The touchscreen is the only thing that's kept me from leasing a Tesla the past 8 years.
And now it's one of two things keeping me from ever doing so in the future
Not the hitler salute?
Correct
"Nazis are fine, but touchscreens aren't" seems like a weird place to draw the line, but I guess it's good that you have one at all.
can you blame them? nondeterministic products have resulted in some of the most successful businesses of All Time (tiktok, reels, google search, product recommendations)
> I had a friend buy a Tesla and one thing that ruined the car for him is that the menu would change overnight. He'd know how to turn the fog lights on, for instance, but next time he had to do it, the menu had moved someplace else.
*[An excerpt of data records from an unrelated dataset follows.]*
-- ==== Sys2Proof/Config.lean ====
section
/-! DEFINITION. The sizes the one device revision fixes (00_scope.md: no options, no variants). The manual leaves no value
undefined, so there is no free value here. -/

namespace Sys2Proof.Config

/-- The last line of the largest plane size (R37, R43, R130). -/
def lastLine : Nat := 67108863

/-- Places of a plane queue (R134). -/
def queuePlaces : Nat := 16

/-- Entries of the suspect table (R125). -/
def suspectPlaces : Nat := 16

/-- Records of the divergence log (R116). -/
def logPlaces : Nat := 64

/-- Records of the completion queue (R111). -/
def completionPlaces : Nat := 4

/-- Ceiling of the overflow count and of a job's two counts (R87, R116). -/
def countCeiling : Nat := 65535

/-- Ceiling of a divergence record's repeat count (R115). -/
def repeatCeiling : Nat := 255

/-- Lines of a plane at a size code (R20). -/
def linesOf (code : Nat) : Nat := 2 ^ (20 + code)

/-- Kind code of a READ on the host channel and on a plane link (R184, R186). -/
def readCode : Byte := 0x01

/-- Kind code of a WRITE on the host channel and on a plane link (R184, R186). -/
def writeCode : Byte := 0x02

end Sys2Proof.Config
end

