-- ==== Sys2Proof/WellFormed.lean ====
section
/-! DEFINITION. Which terms of `Instr` are commands of their row. Everything a wire can carry for a row is well formed; what
belongs to another row is not. -/

namespace Sys2Proof

/-- The kind code names READ or WRITE (R184, R186). -/
def namesKind (kind : Byte) : Bool := kind == Config.readCode || kind == Config.writeCode

/-- The byte names one of the four frame types (R188, R190). -/
def namesFrameType (t : Byte) : Bool := t == 0x01 || t == 0x02 || t == 0x03 || t == 0x04

/-- The command codes of 11.5 (R189). -/
def commandCodes : List Byte :=
  [0x01, 0x10, 0x11, 0x12, 0x13, 0x14, 0x15, 0x20, 0x21, 0x30, 0x31, 0x40, 0x41, 0x42, 0x50, 0x51, 0x52, 0x53, 0x58, 0x59,
   0x5A, 0x60, 0x61]

/-- The code of POLICY_SET (R189). -/
def policySetCode : Byte := 0x30

/-- The bytes after the type byte of a COMMAND frame belong to the UNKNOWN_COMMAND row: there is no code byte, the code names
no command, or the command is POLICY_SET and no selector of the six is named (R170, R175, DESIGN CHOICE, log entry 8). -/
def isUnknownContent : List Byte → Bool
  | [] => true
  | code :: params =>
    if code = policySetCode then
      match params with
      | [] => true
      | selector :: _ => decide (5 < selector.toNat)
    else !commandCodes.contains code

/-- The term is a command of its row. -/
def WellFormed : Instr → Bool
  | .unknownKindDiscard kind _ => !namesKind kind
  | .unknownKindResponse _ _ _ kind _ => !namesKind kind
  | .readResponse _ _ _ status data => status == 0x00 || data == 0
  | .resultFrame bytes => decide (0 < bytes.brought)
  | .completionFrame bytes => decide (0 < bytes.brought)
  | .frameRejected frameType bytes => decide (0 < bytes) && !namesFrameType frameType
  | .unknownCommand content => content.isOpen || isUnknownContent content.brought
  | .read .. | .write .. | .responseTaken .. | .hostChannelReset .. | .hrstRising .. | .powerOnReset ..
  | .lrdyRising .. | .lrdyFalling .. | .writeResponse .. | .planeTimeoutExpiry .. | .issue .. | .grant ..
  | .heldBackClaim .. | .sweepClaim .. | .abortEnd .. | .jobComplete .. | .endingRecordPlaced .. | .detachDrainEnd ..
  | .statusFrame ..
  | .deviceQuery .. | .serviceSet .. | .geometrySet .. | .planeStatus .. | .planeAdopt .. | .planeDetach ..
  | .planeRelease .. | .regionSet .. | .regionGet .. | .policySetErrorLimit .. | .policySetPlaneTimeout ..
  | .policySetSweepShare .. | .policySetLogMode .. | .policySetLogThreshold .. | .policySetAlertMask ..
  | .policyGet .. | .sweepStart .. | .sweepAbort .. | .sweepStatus .. | .logStatus .. | .logPeek .. | .logDrop ..
  | .logClear .. | .suspectRead .. | .suspectClear .. | .suspectClearAll .. | .alertQuery .. | .alertAck ..
  | .powerOnResetEnd .. => true

end Sys2Proof
end

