-- ==== Sys2Proof/Decode.lean ====
section
/-! DEFINITION. From the wire to a command: requests of the host channel (R184, R185), responses of a plane link (R186, R187)
and frames of the management port (R188 to R190), each with its encoder. The opcode table gives no row any bits, so no table
word spells a command. -/

namespace Sys2Proof

/-- The command a table word spells: none, since no row of spec/opcode_table.json gives bits. -/
def decodeTableWord (_nbits _w : Nat) : Option Instr := none

/-! ## Transfers (R183) -/

/-- Byte `n` of a transfer. -/
def transferByte (t : Transfer) (n : Nat) : Byte := t.extractLsb' (8 * n) 8

/-- Four data transfers as a line: transfer `k` carries line bytes `16k` to `16k+15` (R183). -/
def lineOfTransfers (d0 d1 d2 d3 : Transfer) : LineData := d3 ++ d2 ++ d1 ++ d0

/-- A line as its four data transfers (R183). -/
def transfersOfLine (d : LineData) : List Transfer :=
  [d.extractLsb' 0 128, d.extractLsb' 128 128, d.extractLsb' 256 128, d.extractLsb' 384 128]

/-- A header: bytes 0 to 2 and the four-byte field at byte 4; the other bytes are zero (R184, R186). -/
def headerTransfer (b0 b1 b2 : Byte) (field : LineWord) : Transfer :=
  (0 : BitVec 64) ++ field ++ (0 : BitVec 8) ++ b2 ++ b1 ++ b0

/-- A mask transfer: bytes 0 to 7 the byte mask (R184, R186). -/
def maskTransfer (m : ByteMask) : Transfer := (0 : BitVec 64) ++ m

/-! ## Requests (R184, R185) -/

/-- The tag of a request header: bits 4 to 0 of byte 1 (R185). -/
def headerTag (h : Transfer) : Tag := (h.extractLsb' 8 5).toFin

/-- One request from the transfers that have arrived, with the transfers after it; none while the message is not whole (R152,
R185). -/
def decodeRequest : List Transfer → Option (Instr × List Transfer)
  | [] => none
  | h :: rest =>
    if transferByte h 0 = Config.readCode then some (.read (headerTag h) (h.extractLsb' 32 32), rest)
    else if transferByte h 0 = Config.writeCode then
      match rest with
      | m :: d0 :: d1 :: d2 :: d3 :: rest' =>
        some (.write (headerTag h) (h.extractLsb' 32 32) (m.extractLsb' 0 64) (.whole (lineOfTransfers d0 d1 d2 d3)), rest')
      | _ => none
    else some (.unknownKindDiscard (transferByte h 0) (headerTag h), rest)

/-- Header byte 1 of a request: the tag in bits 4 to 0 (R184). -/
def tagByte (tag : Tag) : Byte := BitVec.ofNat 8 tag.val

/-- The six transfers of a WRITE request (R184); the bytes not used are zero. -/
def writeTransfers (tag : Tag) (line : LineWord) (mask : ByteMask) (data : LineData) : List Transfer :=
  headerTransfer Config.writeCode (tagByte tag) 0 line :: maskTransfer mask :: transfersOfLine data

/-- The transfers of a request; none for a request that has not arrived whole, and for a command that is no request. -/
def encodeRequest : Instr → Option (List Transfer)
  | .read tag line => some [headerTransfer Config.readCode (tagByte tag) 0 line]
  | .write tag line mask (.whole data) => some (writeTransfers tag line mask data)
  | .unknownKindDiscard kind tag => some [headerTransfer kind (tagByte tag) 0 0]
  | _ => none

/-! ## Plane responses (R186, R187) -/

/-- One response from the transfers that have arrived on a plane's response path, with the transfers after it; none while the
message is not whole (R187). -/
def decodeResponse (plane : PlaneId) : List Transfer → Option (Instr × List Transfer)
  | [] => none
  | h :: rest =>
    if transferByte h 0 = Config.readCode then
      if transferByte h 2 = 0x00 then
        match rest with
        | d0 :: d1 :: d2 :: d3 :: rest' =>
          some (.readResponse plane (h.extractLsb' 8 4) (h.extractLsb' 12 3) 0x00 (lineOfTransfers d0 d1 d2 d3), rest')
        | _ => none
      else some (.readResponse plane (h.extractLsb' 8 4) (h.extractLsb' 12 3) (transferByte h 2) 0, rest)
    else if transferByte h 0 = Config.writeCode then
      some (.writeResponse plane (h.extractLsb' 8 4) (h.extractLsb' 12 3) (transferByte h 2), rest)
    else
      some (.unknownKindResponse plane (h.extractLsb' 8 4) (h.extractLsb' 12 3) (transferByte h 0) (transferByte h 2), rest)

/-- Header byte 1 of an op or a response: slot in bits 3 to 0, generation in bits 6 to 4, bit 7 zero (R186). -/
def slotByte (slot : BitVec 4) (gen : BitVec 3) : Byte := (0 : BitVec 1) ++ gen ++ slot

/-- The transfers of a plane response; none for a command that is no plane response. -/
def encodeResponse : Instr → Option (List Transfer)
  | .readResponse _ slot gen status data =>
    some (headerTransfer Config.readCode (slotByte slot gen) status 0 :: if status = 0x00 then transfersOfLine data else [])
  | .writeResponse _ slot gen status => some [headerTransfer Config.writeCode (slotByte slot gen) status 0]
  | .unknownKindResponse _ slot gen kind status => some [headerTransfer kind (slotByte slot gen) status 0]
  | _ => none

/-! ## Frames (R166, R167, R188 to R190) -/

/-- POLICY_SET by its selector byte (R189); `none` where no value is named. -/
def decodePolicySet (selector : Byte) (value : List Byte) : Option Instr :=
  match selector.toNat with
  | 0 => some (.policySetErrorLimit value)
  | 1 => some (.policySetPlaneTimeout value)
  | 2 => some (.policySetSweepShare value)
  | 3 => some (.policySetLogMode value)
  | 4 => some (.policySetLogThreshold value)
  | 5 => some (.policySetAlertMask value)
  | _ => none

/-- The command of a COMMAND frame from the bytes after its type byte (R170, R189, R190). -/
def decodeCommand : List Byte → Instr
  | [] => .unknownCommand (.ended [])
  | code :: ps =>
    match code.toNat with
    | 0x01 => .deviceQuery ps
    | 0x10 => .serviceSet ps
    | 0x11 => .geometrySet ps
    | 0x12 => .planeStatus ps
    | 0x13 => .planeAdopt ps
    | 0x14 => .planeDetach ps
    | 0x15 => .planeRelease ps
    | 0x20 => .regionSet ps
    | 0x21 => .regionGet ps
    | 0x30 =>
      match ps with
      | [] => .unknownCommand (.ended [code])
      | selector :: value => (decodePolicySet selector value).getD (.unknownCommand (.ended (code :: selector :: value)))
    | 0x31 => .policyGet ps
    | 0x40 => .sweepStart ps
    | 0x41 => .sweepAbort ps
    | 0x42 => .sweepStatus ps
    | 0x50 => .logStatus ps
    | 0x51 => .logPeek ps
    | 0x52 => .logDrop ps
    | 0x53 => .logClear ps
    | 0x58 => .suspectRead ps
    | 0x59 => .suspectClear ps
    | 0x5A => .suspectClearAll ps
    | 0x60 => .alertQuery ps
    | 0x61 => .alertAck ps
    | _ => .unknownCommand (.ended (code :: ps))

/-- The command a frame stands for, from its complete MOSI bytes; none for an empty frame, which has no effect (R166). -/
def decodeFrame : List Byte → Option Instr
  | [] => none
  | t :: rest =>
    match t.toNat with
    | 0x01 => some (.statusFrame (.ended (rest.length + 1)))
    | 0x02 => some (decodeCommand rest)
    | 0x03 => some (.resultFrame (.ended (rest.length + 1)))
    | 0x04 => some (.completionFrame (.ended (rest.length + 1)))
    | _ => some (.frameRejected t (rest.length + 1))

/-- A frame of `bytes` complete bytes that opens with type byte `t` and whose later bytes are ignored. -/
def plainFrame (t : Byte) (bytes : Nat) : List Byte := t :: List.replicate (bytes - 1) 0x00

/-- The bytes of a frame of `bytes` complete bytes that has ended; none while it is open, and none for an empty frame. -/
def endedFrame (t : Byte) : FrameSoFar Nat → Option (List Byte)
  | .ended bytes => if bytes = 0 then none else some (plainFrame t bytes)
  | .stillOpen _ => none

/-- The complete MOSI bytes of a frame that has ended; none for an empty frame and for a command that is no frame. -/
def encodeFrame : Instr → Option (List Byte)
  | .statusFrame bytes => endedFrame 0x01 bytes
  | .resultFrame bytes => endedFrame 0x03 bytes
  | .completionFrame bytes => endedFrame 0x04 bytes
  | .frameRejected t bytes => some (plainFrame t bytes)
  | .unknownCommand (.ended content) => some (0x02 :: content)
  | .deviceQuery ps => some (0x02 :: 0x01 :: ps)
  | .serviceSet ps => some (0x02 :: 0x10 :: ps)
  | .geometrySet ps => some (0x02 :: 0x11 :: ps)
  | .planeStatus ps => some (0x02 :: 0x12 :: ps)
  | .planeAdopt ps => some (0x02 :: 0x13 :: ps)
  | .planeDetach ps => some (0x02 :: 0x14 :: ps)
  | .planeRelease ps => some (0x02 :: 0x15 :: ps)
  | .regionSet ps => some (0x02 :: 0x20 :: ps)
  | .regionGet ps => some (0x02 :: 0x21 :: ps)
  | .policySetErrorLimit v => some (0x02 :: 0x30 :: 0x00 :: v)
  | .policySetPlaneTimeout v => some (0x02 :: 0x30 :: 0x01 :: v)
  | .policySetSweepShare v => some (0x02 :: 0x30 :: 0x02 :: v)
  | .policySetLogMode v => some (0x02 :: 0x30 :: 0x03 :: v)
  | .policySetLogThreshold v => some (0x02 :: 0x30 :: 0x04 :: v)
  | .policySetAlertMask v => some (0x02 :: 0x30 :: 0x05 :: v)
  | .policyGet ps => some (0x02 :: 0x31 :: ps)
  | .sweepStart ps => some (0x02 :: 0x40 :: ps)
  | .sweepAbort ps => some (0x02 :: 0x41 :: ps)
  | .sweepStatus ps => some (0x02 :: 0x42 :: ps)
  | .logStatus ps => some (0x02 :: 0x50 :: ps)
  | .logPeek ps => some (0x02 :: 0x51 :: ps)
  | .logDrop ps => some (0x02 :: 0x52 :: ps)
  | .logClear ps => some (0x02 :: 0x53 :: ps)
  | .suspectRead ps => some (0x02 :: 0x58 :: ps)
  | .suspectClear ps => some (0x02 :: 0x59 :: ps)
  | .suspectClearAll ps => some (0x02 :: 0x5A :: ps)
  | .alertQuery ps => some (0x02 :: 0x60 :: ps)
  | .alertAck ps => some (0x02 :: 0x61 :: ps)
  | _ => none

end Sys2Proof
end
Incidentally, this is why I will never buy a Tesla. I used to want one pretty badly, I thought (and still think tbh) that they are very cool cars. I was even willing to barely tolerate using a touchscreen as the only interface. But to make that work safely, the controls need to be in the same exact place every time so that I can learn to manipulate them without looking at the screen. Moving stuff around willy nilly like Tesla does isn't just annoying, it's actively unsafe. So I'm not buying one and never will, because they have proved I can't trust them to act right.
It used to be worse: at one point Tesla made the controls for the AC intensity a slider. I don’t know if you’ve ever tried moving your finger in a perfect straight line in a moving vehicle without looking, but I’m pretty sure it’s impossible.